A discussion on Hollywood in France has to include the cult of Jerry Lewis. Since the 1960s, he’s been called “Le Roi du Crazy” and lionized in the country, even when his fame in America lagged where, according to the French, he has been much misunderstood. Apart from his films, his directorial efforts were applauded as well – films like the 1960s The Bellboy and 1963’s The Nutty Professor. In “Cahiers du Cinema,” Jean-Luc Godard wrote, “Jerry Lewis is the only American director who makes progressive films. He is superior to Chaplin and Keaton.” He was awarded the Legion d’Honneur, the French order of merit in 2006, and his obituary was front-page news in several papers.
The embrace of Woody Allen by the French through the decades must also be noted. His latest, A Rainy Day in New York, which has no distribution in the US after Amazon dropped it, has opened in France to good reviews, with Le Figaro saying Allen was “in spectacular form.” The #MeToo movement has not had much traction in Europe where they generally separate art from the artist, and Javier Bardem, who worked with him in Vicky Cristina Barcelona, has publicly stood by him (“If Woody Allen called me to work with him again, I’d be there tomorrow morning.

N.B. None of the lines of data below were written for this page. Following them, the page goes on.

-- ==== Sys2Proof/Machine/Mram.lean ====
section
/-! DEFINITION. The MRAM of the tender: rows guarded by a CRC, the halves of the user layer and of the broke log, the training store and the rows of the
anti-rollback counters (R271 to R273, R388 to R392, R467). -/

namespace Sys2Proof.Config

/-- The bytes of the MRAM whose layout the manual gives nowhere (R389): where each item of the identity lies and what lies beside them, and the layout header
with the boot record. -/
opaque identityAt : (item : Nat) → Nat
opaque identityByte : Nat → Byte
opaque layoutByte : (active : Nat) → (ready trial : Bool) → (advance : Option (Nat × Nat)) → Nat → Byte

/-- The values that only a unit interprets (R390), by kind of unit (0 channel, 1 port, 2 island), unit and draw. -/
opaque trained : (kind unit draw : Nat) → Nat

/-- Whether a loss of power cuts off the write of the MRAM that it meets, and where in it, by draw (R392, R405). -/
opaque tornOff : (draw : Nat) → Bool
opaque tornAt : (draw : Nat) → Nat

end Sys2Proof.Config

namespace Sys2Proof.Machine

/-- A write of the MRAM, with the time: a loss of power at that moment may cut it off (R405; log row 153). -/
def State.mramWrote (s : State) (w : MramTear) : State := { s with sys := { s.sys with lastWrite := some (w, s.sys.time) } }

/-! ### Rows with a CRC -/

/-- A row of 64 bytes whose last four are the CRC-32C of the others (R271, R391, R467). -/
def crcRow (low : Nat) : BitVec 512 := BitVec.ofNat 512 (low % 2 ^ 480 + crc32c (leBytes 60 low) * 2 ^ 480)

def rowOk (h : BitVec 512) : Bool := crc32c (leBytes 60 h.toNat) == h.toNat / 2 ^ 480

/-- FORMAT 1, GEN and COUNT of a header: of the broke log, and of a user half with BCRC (R271, R391). -/
def halfHead (gen count bcrc : Nat) : BitVec 512 := crcRow (1 + gen % 2 ^ 32 * 2 ^ 32 + count * 2 ^ 64 + bcrc * 2 ^ 96)

def headGen (h : BitVec 512) : Nat := fld h.toNat 63 32
def headCount (h : BitVec 512) : Nat := fld h.toNat 95 64

/-! ### The user halves (R391, R392) -/

/-- The bytes of a setting record (R384). -/
def SetRec.bytes (r : SetRec) : List Byte := leBytes 8 r.w0.toNat ++ leBytes 8 r.mask.toNat ++ leBytes 8 r.value.toNat

/-- The COUNT records that a half's header speaks of. -/
def UserHalf.live (h : UserHalf) : List SetRec := takePad ⟨0, 0, 0⟩ (headCount h.head) h.recs

/-- Do both CRCs of a half pass? -/
def UserHalf.valid (h : UserHalf) : Bool :=
  rowOk h.head && decide (headCount h.head ≤ 2728) && crc32c (h.live.flatMap SetRec.bytes) == fld h.head.toNat 127 96

/-- The half that holds `recs` as generation `gen`. -/
def userHalf (gen : Nat) (recs : List SetRec) : UserHalf := ⟨halfHead gen recs.length (crc32c (recs.flatMap SetRec.bytes)), recs⟩

/-- The active user half: its index and the half (R391). -/
def State.activeHalf (s : State) : Option (Nat × UserHalf) :=
  let a := s.sys.userA
  let b := s.sys.userB
  if a.valid ∧ (!b.valid ∨ headGen b.head ≤ headGen a.head) then some (0, a) else if b.valid then some (1, b) else none

/-- A user half written. -/
def State.setHalf (s : State) (k : Nat) (h : UserHalf) : State :=
  if k = 0 then { s with sys := { s.sys with userA := h } } else { s with sys := { s.sys with userB := h } }

/-- The half that the next STORE writes, with its GEN (R392). -/
def State.nextHalf (s : State) : Nat × Nat :=
  match s.activeHalf with
  | some (a, h) => (1 - a, headGen h.head + 1)
  | none => (0, 1)

/-! ### The broke log (R271 to R273) -/

/-- A record of the log: W, SEQ and the CRC over both (R272). -/
def logRecord (w : Word) (seq : Nat) : BitVec 128 :=
  let x := w.toNat + seq % 2 ^ 32 * 2 ^ 64
  BitVec.ofNat 128 (x + crc32c (leBytes 12 x) * 2 ^ 96)

def recordOk (r : BitVec 128) : Bool := crc32c (leBytes 12 r.toNat) == r.toNat / 2 ^ 96

/-- The word and the sequence number of a record. -/
def recordWord (r : BitVec 128) : Word := BitVec.ofNat 64 r.toNat
def recordSeq (r : BitVec 128) : Nat := fld r.toNat 95 64

/-- The records that a half holds: as many as its header counts, up to the first whose CRC fails (R273). -/
def LogHalf.live (h : LogHalf) : List (BitVec 128) := (h.recs.take (headCount h.head)).takeWhile recordOk

/-- The half with records from its place `n` on, counted by its header as generation `gen`. -/
def LogHalf.put (h : LogHalf) (gen n : Nat) (recs : List (BitVec 128)) : LogHalf :=
  ⟨halfHead gen (n + recs.length) 0, h.recs.take n ++ recs ++ h.recs.drop (n + recs.length)⟩

/-- The active half of the log (R271): its index and the half; none before the first record. -/
def State.logActive (s : State) : Option (Nat × LogHalf) :=
  let a := s.mem.logA
  let b := s.mem.logB
  if rowOk a.head ∧ (!rowOk b.head ∨ headGen b.head ≤ headGen a.head) then some (0, a) else if rowOk b.head then some (1, b) else none

/-- The words of the log, oldest first. -/
def State.logWords (s : State) : List Word :=
  match s.logActive with
  | some x => x.2.live.map recordWord
  | none => []

def State.setLog (s : State) (k : Nat) (h : LogHalf) : State :=
  if k = 0 then { s with mem := { s.mem with logA := h } } else { s with mem := { s.mem with logB := h } }

/-- Does record `w` still say something of the present, with `later` the words after it (R273)? A remap lives until its row is remapped again, a SUSPECT
record until its channel is mapped out or withdrawn, a map-out until it is cleared; retired spare rows and lost units live on. -/
def liveWord (w : Word) (later : List Word) : Bool :=
  let after (types : List Nat) : Bool := later.any fun x => types.contains (wfld x 7 0) && wfld x 18 8 == wfld w 18 8
  match wfld w 7 0 with
  | 1 => !(later.any fun x => wfld x 7 0 == 1 && wfld x 38 8 == wfld w 38 8)
  | 2 | 5 => true
  | 3 => !(after [4, 7])
  | 4 => !(after [6])
  | _ => false

/-- The live content of a log. -/
def liveRecords : List (BitVec 128) → List (BitVec 128)
  | [] => []
  | r :: rs => if liveWord (recordWord r) (rs.map recordWord) then r :: liveRecords rs else liveRecords rs

/-- A record appended after the live ones of the active half; a full half is followed by the other half with the live content and GEN + 1 (R273). What the log
has no room for after that is not recorded. -/
def State.appendLog (s : State) (w : Word) : State :=
  match s.logActive with
  | none => (s.setLog 0 (s.mem.logA.put 1 0 [logRecord w 0])).mramWrote .logRecord
  | some (k, h) =>
    let recs := h.live
    let new := logRecord w ((recs.getLast?.map fun r => recordSeq r + 1).getD 0)
    let keep := liveRecords recs
    if recs.length < 8188 then (s.setLog k (h.put (headGen h.head) recs.length [new])).mramWrote .logRecord
    else if keep.length < 8188 then
      (s.setLog (1 - k) ((if k = 0 then s.mem.logB else s.mem.logA).put (headGen h.head + 1) 0 (keep ++ [new]))).mramWrote .logRecord
    else s

/-! ### The training store (R390) -/

/-- A record of `n` bytes: the CRC over the rest, the unit, the temperature, format 1, and the values. -/
def trainRecord (n unit : Nat) (temp : Int) (values : Nat) : BitVec (8 * n) :=
  let rest := (unit % 2 ^ 16 + toBits 8 temp * 2 ^ 16 + 2 ^ 24 + values * 2 ^ 32) % 2 ^ (8 * (n - 4))
  BitVec.ofNat (8 * n) (crc32c (leBytes (n - 4) rest) + rest * 2 ^ 32)

/-- Is a record there: does its CRC pass? -/
def trainOk (n : Nat) (r : BitVec (8 * n)) : Bool := crc32c (leBytes (n - 4) (r.toNat / 2 ^ 32)) == r.toNat % 2 ^ 32

/-- The temperature at training, in °C. -/
def trainTemp {n : Nat} (r : BitVec (8 * n)) : Int := sext 8 (fld r.toNat 55 48)

def zeroChan (_ : Nat) : BitVec (8 * 128) := 0
def zeroPort (_ : Nat) : BitVec (8 * 512) := 0
def zeroIsland (_ : Nat) : BitVec (8 * 64) := 0

def Training.chan (t : Training) (i : Nat) : BitVec (8 * 128) := Sparse.get zeroChan t.chans i
def Training.port (t : Training) (i : Nat) : BitVec (8 * 512) := Sparse.get zeroPort t.ports i
def Training.island (t : Training) (i : Nat) : BitVec (8 * 64) := Sparse.get zeroIsland t.islands i

/-- The training store replaced. -/
def State.setTrain (s : State) (t : Training) : State := { s with sys := { s.sys with train := t } }

/-- The record of a channel, port or island written after its full training or calibration at a temperature. -/
def State.trainChan (s : State) (temp : Int) (i : Nat) : State :=
  (s.setTrain { s.sys.train with chans := Sparse.set zeroChan s.sys.train.chans i (trainRecord 128 i temp (Config.trained 0 i s.sys.freeCnt)) }).mramWrote (.channel i)

def State.trainPort (s : State) (temp : Int) (i : Nat) : State :=
  (s.setTrain { s.sys.train with ports := Sparse.set zeroPort s.sys.train.ports i (trainRecord 512 i temp (Config.trained 1 i s.sys.freeCnt)) }).mramWrote (.port i)

def State.trainIsland (s : State) (temp : Int) (i : Nat) : State :=
  (s.setTrain { s.sys.train with islands := Sparse.set zeroIsland s.sys.train.islands i (trainRecord 64 i temp (Config.trained 2 i s.sys.freeCnt)) }).mramWrote (.island i)

/-! ### The anti-rollback counters (R467) -/

def zeroRow (_ : Nat) : BitVec 512 := 0

/-- Row `j` of counter `k`. -/
def State.arbRow (s : State) (k j : Nat) : BitVec 512 := Sparse.get zeroRow s.sys.arb (4 * k + j)

/-- The value of a counter: the largest among its rows whose CRC passes. -/
def State.arbValue (s : State) (k : Nat) : Nat :=
  (upto 4).foldl (fun a j => if rowOk (s.arbRow k j) then max a (Machine.fld (s.arbRow k j).toNat 31 0) else a) 0

/-- A row of a counter written. -/
def State.setArbRow (s : State) (k j : Nat) (r : BitVec 512) : State :=
  { s with sys := { s.sys with arb := Sparse.set zeroRow s.sys.arb (4 * k + j) r } }

/-- All rows of a counter written. -/
def State.setArb (s : State) (k v : Nat) : State := ((upto 4).foldl (fun s j => s.setArbRow k j (crcRow (v % 2 ^ 32))) s).mramWrote (.counter k 0)

/-- The boot record written. -/
def State.setBoot (s : State) (b : Boot) : State := ({ s with tender := { s.tender with boot := b } }).mramWrote .boot

/-! ### The 4 MiB (R389) -/

/-- A byte of the rows of a list, each `n` bytes long. -/
def rowByte {w : Nat} (n : Nat) (get : Nat → BitVec w) (a : Nat) : Byte := BitVec.ofNat 8 ((get (a / n)).toNat / 2 ^ (8 * (a % n)))

def UserHalf.byte (h : UserHalf) (a : Nat) : Byte :=
  if a < 64 then rowByte 64 (fun _ => h.head) a
  else ((h.recs.getD ((a - 64) / 24) ⟨0, 0, 0⟩).bytes).getD ((a - 64) % 24) 0

def LogHalf.byte (h : LogHalf) (a : Nat) : Byte := if a < 64 then rowByte 64 (fun _ => h.head) a else rowByte 16 (fun i => h.recs.getD i 0) (a - 64)

def Training.byte (t : Training) (a : Nat) : Byte :=
  if a < 0x28000 then rowByte 128 t.chan a
  else if a < 0x2C800 then rowByte 512 t.port (a - 0x28000)
  else if a < 0x2C800 + 170 * 64 then rowByte 64 t.island (a - 0x2C800)
  else 0

/-- The items of the identity region, in the order of R474: serial number, DevID secret, DevID certificate, certificate of the device CA, and the digest of the
root certificate. Nothing writes them. -/
def identityItems : List (List Byte) :=
  [leBytes 8 Config.serial.toNat, beBytes 48 Config.devIdSecret, Config.devIdCert, Config.deviceCaCert, sha384 Config.rootCert]

/-- The byte of the identity region at an offset, from item `k` on. -/
def identityFrom : Nat → List (List Byte) → Nat → Byte
  | _, [], a => Config.identityByte a
  | k, bs :: rest, a => if Config.identityAt k ≤ a ∧ a < Config.identityAt k + bs.length then bs.getD (a - Config.identityAt k) 0 else identityFrom (k + 1) rest a

/-- The byte of the MRAM at an offset. -/
def State.mramByte (s : State) (a : Nat) : Byte :=
  let b := s.tender.boot
  if a < 0x1000 then identityFrom 0 identityItems a
  else if a < 0x2000 then rowByte 64 (fun i => Sparse.get zeroRow s.sys.arb i) (a - 0x1000)
  else if a < 0x4000 then Config.layoutByte b.active b.ready b.trial b.advance (a - 0x2000)
  else if a < 0x14000 then s.sys.userA.byte (a - 0x4000)
  else if a < 0x24000 then s.sys.userB.byte (a - 0x14000)
  else if a < 0x44000 then s.mem.logA.byte (a - 0x24000)
  else if a < 0x64000 then s.mem.logB.byte (a - 0x44000)
  else if a < 0xA4000 then s.sys.train.byte (a - 0x64000)
  else if a < 0x100000 then 0
  else if a < 0x280000 then Sparse.get zeroByte s.tender.slotA (a - 0x100000)
  else if a < 0x400000 then Sparse.get zeroByte s.tender.slotB (a - 0x280000)
  else 0

/-! ### Power lost during a write (R392, R405) -/

/-- A record or row with a CRC that fails, whatever its CRC was: 16 bytes with the CRC last, a row of 64 bytes, a training record with the CRC first. -/
def badRecord (r : BitVec 128) : BitVec 128 := let x := r.toNat % 2 ^ 96; BitVec.ofNat 128 (x + (crc32c (leBytes 12 x) + 1) % 2 ^ 32 * 2 ^ 96)
def badRow (r : BitVec 512) : BitVec 512 := let x := r.toNat % 2 ^ 480; BitVec.ofNat 512 (x + (crc32c (leBytes 60 x) + 1) % 2 ^ 32 * 2 ^ 480)
def badTrain (n : Nat) (r : BitVec (8 * n)) : BitVec (8 * n) := let x := r.toNat / 2 ^ 32; BitVec.ofNat (8 * n) ((crc32c (leBytes (n - 4) x) + 1) % 2 ^ 32 + x * 2 ^ 32)

/-- A write of the MRAM cut off. A record of the log or of the training store, and a row of a counter, is left with a CRC that fails; a half that a STORE was
writing has the first records of the new layer under its former header; the layout header or the boot record no longer passes its check. -/
def State.torn (s : State) : MramTear → State
  | .logRecord =>
    (match s.logActive with
     | some (k, h) => let n := h.live.length - 1; s.setLog k { h with recs := setAt h.recs n (badRecord (h.recs.getD n 0)) }
     | none => s)
  | .channel i => s.setTrain { s.sys.train with chans := Sparse.set zeroChan s.sys.train.chans i (badTrain 128 (s.sys.train.chan i)) }
  | .port i => s.setTrain { s.sys.train with ports := Sparse.set zeroPort s.sys.train.ports i (badTrain 512 (s.sys.train.port i)) }
  | .island i => s.setTrain { s.sys.train with islands := Sparse.set zeroIsland s.sys.train.islands i (badTrain 64 (s.sys.train.island i)) }
  | .counter k j => s.setArbRow k j (badRow (s.arbRow k j))
  | .userHalf n =>
    (match s.sys.storeReq with
     | some recs =>
       let k := s.nextHalf.1
       let h := if k = 0 then s.sys.userA else s.sys.userB
       s.setHalf k { h with recs := recs.take n ++ h.recs.drop n }
     | none => s)
  | .boot => { s with tender := { s.tender with boot := { s.tender.boot with ok := false } } }

/-- The writes of the MRAM that may be under way: that of a STORE, of which `n` records may have been written, and the last write of a command while the time
has not moved on; of a counter it may be any row. -/
def State.writesNow (s : State) (n : Nat) : List MramTear :=
  (if s.sys.storeReq.isSome then [.userHalf n] else []) ++
    (match s.sys.lastWrite with
     | some (w, t) => if t = s.sys.time then [match w with | .counter k _ => .counter k (n % 4) | w => w] else []
     | none => [])

end Sys2Proof.Machine
end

He’s a genius,” he said at the Lumiere festival in Lyon last year.) Catherine Deneuve spoke out against the movement, walking her comments back in the face of international outrage. Roman Polanski continues to reside and work in France which refuses to extradite him for allegations of sexual abuse of a minor.

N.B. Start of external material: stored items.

/-- COLLECTIVE_CHUNK: chunk `chunk` of segment `seg` of the oldest occurrence of collective `n` that still needs it. -/
def State.collChunk (s : State) (n seg chunk : Nat) : State :=
  match s.collOf n with
  | none => s
  | some k =>
    match k.segs[seg]? with
    | none => s
    | some g =>
      if g.chunks ≤ chunk then s
      else
        let c := g.chunk seg chunk
        let wantUp (r : CollRun) : Bool := k.goesUp g && !(r.up.contains (seg, chunk))
        let wantDown (r : CollRun) : Bool := k.comesDown g && !(r.down.contains (seg, chunk))
        match s.fab.runs.find? (fun r => r.coll == n && (wantUp r || wantDown r)) with
        | none => s
        | some r =>
          if r.stopped then s
          else if wantUp r then (if k.typ = 4 then s.recordUp k g r.occ c else s.chunkUp k g r.occ c)
          else if k.typ = 4 then s.recordDown k g r.occ c else s.chunkDown k g r.occ c

/-- COLLECTIVE_CHUNK. -/
def execCollectiveChunk (n seg chunk : Nat) (s : State) : Host.Outcome State Fault Refusal :=
  answer (Instr.wf (.collectiveChunk n seg chunk)) s fun s => s.collChunk n seg chunk

end Sys2Proof.Machine
end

Disney Studio, a production studio north of Paris, and Disneyland Paris continue to do good business. But tax breaks offered by France to international productions pale in comparison to those offered by the UK or Italy, France only offering rebates of 20% of production, capped at 4 million euros.
Plus ça change . . . 1997’s Titanic remains the highest-grossing film in France ($21 million). 1938’s Snow White is number 4 at $18 million.